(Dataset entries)
_ _ _ _

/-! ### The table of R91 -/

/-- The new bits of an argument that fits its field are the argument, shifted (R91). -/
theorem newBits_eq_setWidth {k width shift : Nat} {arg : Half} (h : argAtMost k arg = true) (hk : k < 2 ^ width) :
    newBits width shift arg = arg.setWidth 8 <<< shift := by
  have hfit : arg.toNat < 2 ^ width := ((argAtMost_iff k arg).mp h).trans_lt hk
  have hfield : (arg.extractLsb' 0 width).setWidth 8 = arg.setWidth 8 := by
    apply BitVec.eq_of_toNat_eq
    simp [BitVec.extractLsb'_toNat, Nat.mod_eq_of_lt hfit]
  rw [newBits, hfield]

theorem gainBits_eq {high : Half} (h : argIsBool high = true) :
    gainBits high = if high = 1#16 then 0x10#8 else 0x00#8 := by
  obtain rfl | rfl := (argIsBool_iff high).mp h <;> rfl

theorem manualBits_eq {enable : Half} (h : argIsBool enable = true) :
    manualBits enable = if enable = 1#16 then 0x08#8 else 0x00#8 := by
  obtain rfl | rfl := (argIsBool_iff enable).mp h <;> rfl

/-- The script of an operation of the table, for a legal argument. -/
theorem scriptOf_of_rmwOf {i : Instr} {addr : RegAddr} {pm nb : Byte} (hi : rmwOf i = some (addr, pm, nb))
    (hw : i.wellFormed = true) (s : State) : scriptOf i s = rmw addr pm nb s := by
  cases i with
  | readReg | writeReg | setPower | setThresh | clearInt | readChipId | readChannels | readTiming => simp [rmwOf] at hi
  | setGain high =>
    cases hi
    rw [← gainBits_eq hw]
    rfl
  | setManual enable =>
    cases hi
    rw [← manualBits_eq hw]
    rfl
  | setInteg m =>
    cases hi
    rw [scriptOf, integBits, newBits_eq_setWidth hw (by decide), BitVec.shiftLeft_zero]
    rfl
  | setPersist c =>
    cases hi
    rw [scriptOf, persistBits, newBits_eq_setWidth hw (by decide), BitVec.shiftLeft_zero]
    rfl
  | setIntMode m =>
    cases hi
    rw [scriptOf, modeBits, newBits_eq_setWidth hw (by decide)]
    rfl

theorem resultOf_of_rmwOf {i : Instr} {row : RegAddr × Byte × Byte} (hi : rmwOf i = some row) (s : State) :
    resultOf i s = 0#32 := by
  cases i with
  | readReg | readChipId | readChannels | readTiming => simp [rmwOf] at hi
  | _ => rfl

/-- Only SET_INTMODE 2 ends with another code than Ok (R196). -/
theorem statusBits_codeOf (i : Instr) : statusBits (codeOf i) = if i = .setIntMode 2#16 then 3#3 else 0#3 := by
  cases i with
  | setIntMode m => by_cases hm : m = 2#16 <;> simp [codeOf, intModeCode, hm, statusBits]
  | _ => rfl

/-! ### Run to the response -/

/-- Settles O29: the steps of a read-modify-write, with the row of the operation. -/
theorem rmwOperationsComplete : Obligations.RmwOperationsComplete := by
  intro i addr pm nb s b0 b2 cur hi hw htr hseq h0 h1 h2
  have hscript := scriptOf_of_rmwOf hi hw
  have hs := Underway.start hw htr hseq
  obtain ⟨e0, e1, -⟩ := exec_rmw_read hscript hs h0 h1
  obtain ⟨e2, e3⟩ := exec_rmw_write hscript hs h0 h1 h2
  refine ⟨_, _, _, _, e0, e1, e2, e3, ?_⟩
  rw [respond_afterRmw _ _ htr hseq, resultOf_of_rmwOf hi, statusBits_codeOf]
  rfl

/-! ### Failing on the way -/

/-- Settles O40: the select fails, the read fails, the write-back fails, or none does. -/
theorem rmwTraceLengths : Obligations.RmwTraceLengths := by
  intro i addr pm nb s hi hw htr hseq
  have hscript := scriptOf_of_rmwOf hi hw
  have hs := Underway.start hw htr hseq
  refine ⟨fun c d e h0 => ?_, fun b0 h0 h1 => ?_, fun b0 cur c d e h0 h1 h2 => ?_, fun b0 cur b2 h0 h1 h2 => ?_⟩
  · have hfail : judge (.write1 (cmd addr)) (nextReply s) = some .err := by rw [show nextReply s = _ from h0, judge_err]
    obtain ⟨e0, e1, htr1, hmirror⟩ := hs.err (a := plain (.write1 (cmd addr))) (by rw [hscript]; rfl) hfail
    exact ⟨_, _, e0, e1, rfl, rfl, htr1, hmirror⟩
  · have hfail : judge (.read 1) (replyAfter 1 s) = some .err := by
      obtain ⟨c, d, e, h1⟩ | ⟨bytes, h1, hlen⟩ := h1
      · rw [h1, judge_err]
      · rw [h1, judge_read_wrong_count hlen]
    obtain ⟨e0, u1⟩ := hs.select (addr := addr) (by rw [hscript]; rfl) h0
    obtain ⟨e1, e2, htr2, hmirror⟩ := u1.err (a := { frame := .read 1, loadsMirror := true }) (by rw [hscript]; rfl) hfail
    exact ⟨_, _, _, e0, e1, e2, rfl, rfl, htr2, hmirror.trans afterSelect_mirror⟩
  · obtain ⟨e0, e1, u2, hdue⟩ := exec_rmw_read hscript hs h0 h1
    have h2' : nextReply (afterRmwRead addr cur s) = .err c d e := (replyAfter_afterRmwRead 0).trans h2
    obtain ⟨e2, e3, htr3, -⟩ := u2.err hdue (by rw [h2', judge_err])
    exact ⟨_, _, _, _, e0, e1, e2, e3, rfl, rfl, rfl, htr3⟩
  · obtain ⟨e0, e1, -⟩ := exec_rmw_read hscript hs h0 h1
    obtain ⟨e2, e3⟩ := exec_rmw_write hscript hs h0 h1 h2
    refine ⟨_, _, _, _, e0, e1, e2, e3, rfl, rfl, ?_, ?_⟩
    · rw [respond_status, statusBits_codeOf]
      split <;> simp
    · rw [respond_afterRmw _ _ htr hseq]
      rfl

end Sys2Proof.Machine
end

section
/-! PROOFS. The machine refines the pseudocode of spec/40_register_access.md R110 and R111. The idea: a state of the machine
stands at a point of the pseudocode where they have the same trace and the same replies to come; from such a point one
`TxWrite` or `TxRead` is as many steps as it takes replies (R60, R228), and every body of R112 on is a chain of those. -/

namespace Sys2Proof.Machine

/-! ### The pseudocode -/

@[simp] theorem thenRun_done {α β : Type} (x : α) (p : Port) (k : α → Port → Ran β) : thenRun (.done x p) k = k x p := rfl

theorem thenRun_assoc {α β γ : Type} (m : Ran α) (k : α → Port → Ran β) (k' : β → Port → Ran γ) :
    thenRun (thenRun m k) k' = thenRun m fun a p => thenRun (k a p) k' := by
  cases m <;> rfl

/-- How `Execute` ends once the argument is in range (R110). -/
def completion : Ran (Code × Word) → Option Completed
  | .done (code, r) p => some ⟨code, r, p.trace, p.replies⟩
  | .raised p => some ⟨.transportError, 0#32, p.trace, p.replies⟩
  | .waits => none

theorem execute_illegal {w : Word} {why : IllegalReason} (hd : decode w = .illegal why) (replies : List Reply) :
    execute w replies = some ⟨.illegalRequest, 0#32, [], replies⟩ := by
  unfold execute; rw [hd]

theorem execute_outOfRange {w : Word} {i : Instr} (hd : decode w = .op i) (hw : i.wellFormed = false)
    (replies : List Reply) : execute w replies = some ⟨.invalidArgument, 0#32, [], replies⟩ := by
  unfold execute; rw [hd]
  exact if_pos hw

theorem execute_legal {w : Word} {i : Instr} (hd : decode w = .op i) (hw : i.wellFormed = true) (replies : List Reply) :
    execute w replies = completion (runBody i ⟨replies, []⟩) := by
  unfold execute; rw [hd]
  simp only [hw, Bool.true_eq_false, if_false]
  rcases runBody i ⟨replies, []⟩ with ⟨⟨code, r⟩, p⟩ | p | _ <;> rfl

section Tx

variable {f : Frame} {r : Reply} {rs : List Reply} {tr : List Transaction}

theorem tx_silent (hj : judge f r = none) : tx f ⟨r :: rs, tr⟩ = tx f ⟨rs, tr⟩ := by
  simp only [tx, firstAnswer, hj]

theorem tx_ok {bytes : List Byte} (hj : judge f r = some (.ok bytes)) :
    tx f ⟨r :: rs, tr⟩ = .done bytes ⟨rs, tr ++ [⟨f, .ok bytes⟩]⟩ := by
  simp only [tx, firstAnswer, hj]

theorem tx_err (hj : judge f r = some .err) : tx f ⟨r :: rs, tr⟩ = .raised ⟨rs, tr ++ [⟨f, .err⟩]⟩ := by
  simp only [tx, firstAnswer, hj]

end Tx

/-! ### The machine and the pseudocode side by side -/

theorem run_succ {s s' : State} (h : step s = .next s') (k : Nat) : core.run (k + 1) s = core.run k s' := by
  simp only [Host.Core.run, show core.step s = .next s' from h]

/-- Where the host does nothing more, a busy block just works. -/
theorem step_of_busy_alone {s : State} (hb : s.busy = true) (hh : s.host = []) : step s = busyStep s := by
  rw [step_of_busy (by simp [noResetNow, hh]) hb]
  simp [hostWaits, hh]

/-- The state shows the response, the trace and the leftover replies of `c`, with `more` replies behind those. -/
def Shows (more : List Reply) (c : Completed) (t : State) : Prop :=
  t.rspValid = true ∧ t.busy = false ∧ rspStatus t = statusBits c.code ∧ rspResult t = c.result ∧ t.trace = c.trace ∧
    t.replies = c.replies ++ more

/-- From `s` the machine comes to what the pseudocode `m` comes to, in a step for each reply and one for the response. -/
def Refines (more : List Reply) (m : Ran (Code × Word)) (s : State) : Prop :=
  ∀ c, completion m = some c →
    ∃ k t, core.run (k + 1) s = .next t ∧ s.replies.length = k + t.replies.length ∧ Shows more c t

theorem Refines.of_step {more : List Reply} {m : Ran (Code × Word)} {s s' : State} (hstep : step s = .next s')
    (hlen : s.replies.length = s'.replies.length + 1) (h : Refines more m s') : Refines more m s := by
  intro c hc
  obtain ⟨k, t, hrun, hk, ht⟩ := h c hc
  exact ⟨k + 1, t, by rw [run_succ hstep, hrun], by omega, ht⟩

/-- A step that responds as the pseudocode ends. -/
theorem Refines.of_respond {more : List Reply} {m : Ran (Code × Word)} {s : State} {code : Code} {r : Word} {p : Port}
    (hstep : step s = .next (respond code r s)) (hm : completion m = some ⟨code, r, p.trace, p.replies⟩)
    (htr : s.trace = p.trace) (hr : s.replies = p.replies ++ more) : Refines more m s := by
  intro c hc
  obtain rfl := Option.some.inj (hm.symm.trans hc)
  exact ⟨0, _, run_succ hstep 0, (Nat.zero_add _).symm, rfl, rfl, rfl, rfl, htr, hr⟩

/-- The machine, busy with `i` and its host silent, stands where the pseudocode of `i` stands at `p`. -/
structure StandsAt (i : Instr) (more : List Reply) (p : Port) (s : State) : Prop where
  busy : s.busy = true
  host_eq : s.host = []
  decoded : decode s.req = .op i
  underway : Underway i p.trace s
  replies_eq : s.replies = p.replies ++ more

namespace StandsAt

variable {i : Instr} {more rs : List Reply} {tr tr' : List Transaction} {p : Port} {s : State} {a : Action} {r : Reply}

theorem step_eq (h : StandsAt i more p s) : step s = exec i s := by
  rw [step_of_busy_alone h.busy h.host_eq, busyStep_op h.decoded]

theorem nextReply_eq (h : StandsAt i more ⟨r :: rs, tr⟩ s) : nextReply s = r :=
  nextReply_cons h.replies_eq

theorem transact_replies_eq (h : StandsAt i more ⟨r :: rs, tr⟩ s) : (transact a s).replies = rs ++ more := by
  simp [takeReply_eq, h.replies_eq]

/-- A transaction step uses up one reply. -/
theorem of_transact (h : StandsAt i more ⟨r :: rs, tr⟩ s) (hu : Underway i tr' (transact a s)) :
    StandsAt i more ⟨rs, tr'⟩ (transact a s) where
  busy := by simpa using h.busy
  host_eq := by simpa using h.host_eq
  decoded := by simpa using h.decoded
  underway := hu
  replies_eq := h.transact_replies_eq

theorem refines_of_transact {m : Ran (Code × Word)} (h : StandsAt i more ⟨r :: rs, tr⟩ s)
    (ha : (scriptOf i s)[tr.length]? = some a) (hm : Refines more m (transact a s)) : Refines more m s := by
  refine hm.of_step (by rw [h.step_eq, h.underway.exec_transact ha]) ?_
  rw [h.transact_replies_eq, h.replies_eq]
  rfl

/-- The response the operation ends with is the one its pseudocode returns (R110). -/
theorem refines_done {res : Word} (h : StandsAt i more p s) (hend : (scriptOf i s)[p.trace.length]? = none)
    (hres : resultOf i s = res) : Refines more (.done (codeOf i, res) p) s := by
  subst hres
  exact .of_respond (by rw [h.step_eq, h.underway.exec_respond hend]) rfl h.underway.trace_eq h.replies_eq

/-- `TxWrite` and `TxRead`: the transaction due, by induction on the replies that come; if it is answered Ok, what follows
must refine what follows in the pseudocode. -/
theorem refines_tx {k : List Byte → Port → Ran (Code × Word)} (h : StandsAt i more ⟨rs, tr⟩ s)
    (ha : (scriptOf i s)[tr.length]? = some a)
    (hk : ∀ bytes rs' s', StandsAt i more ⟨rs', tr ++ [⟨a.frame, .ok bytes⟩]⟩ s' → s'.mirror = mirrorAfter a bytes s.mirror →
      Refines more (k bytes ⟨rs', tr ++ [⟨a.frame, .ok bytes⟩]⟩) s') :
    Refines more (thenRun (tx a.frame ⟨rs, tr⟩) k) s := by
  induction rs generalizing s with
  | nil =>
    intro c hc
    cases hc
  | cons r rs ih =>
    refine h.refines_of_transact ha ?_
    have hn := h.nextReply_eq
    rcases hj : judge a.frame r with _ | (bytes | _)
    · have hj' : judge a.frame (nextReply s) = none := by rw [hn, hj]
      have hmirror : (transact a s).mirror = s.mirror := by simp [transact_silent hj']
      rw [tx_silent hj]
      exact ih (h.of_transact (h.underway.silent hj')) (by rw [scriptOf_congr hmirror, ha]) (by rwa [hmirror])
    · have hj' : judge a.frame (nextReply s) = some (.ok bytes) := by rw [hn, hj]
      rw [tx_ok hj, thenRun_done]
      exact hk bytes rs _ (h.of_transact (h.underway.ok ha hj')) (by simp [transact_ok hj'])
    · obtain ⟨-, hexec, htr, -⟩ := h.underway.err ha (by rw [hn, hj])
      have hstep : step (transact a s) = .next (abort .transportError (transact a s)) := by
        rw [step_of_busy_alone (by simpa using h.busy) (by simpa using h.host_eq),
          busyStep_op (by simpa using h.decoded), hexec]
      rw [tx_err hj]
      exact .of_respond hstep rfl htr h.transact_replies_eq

_ _ _ _

Exercise. Please print verbatim each line from the first line of the entries above to the line that contains "legal argument. -/", inclusive, and nothing more.

Task output.
/-! ### The table of R91 -/

/-- The new bits of an argument that fits its field are the argument, shifted (R91). -/
theorem newBits_eq_setWidth {k width shift : Nat} {arg : Half} (h : argAtMost k arg = true) (hk : k < 2 ^ width) :
    newBits width shift arg = arg.setWidth 8 <<< shift := by
  have hfit : arg.toNat < 2 ^ width := ((argAtMost_iff k arg).mp h).trans_lt hk
  have hfield : (arg.extractLsb' 0 width).setWidth 8 = arg.setWidth 8 := by
    apply BitVec.eq_of_toNat_eq
    simp [BitVec.extractLsb'_toNat, Nat.mod_eq_of_lt hfit]
  rw [newBits, hfield]

theorem gainBits_eq {high : Half} (h : argIsBool high = true) :
    gainBits high = if high = 1#16 then 0x10#8 else 0x00#8 := by
  obtain rfl | rfl := (argIsBool_iff high).mp h <;> rfl

theorem manualBits_eq {enable : Half} (h : argIsBool enable = true) :
    manualBits enable = if enable = 1#16 then 0x08#8 else 0x00#8 := by
  obtain rfl | rfl := (argIsBool_iff enable).mp h <;> rfl

/-- The script of an operation of the table, for a legal argument. -/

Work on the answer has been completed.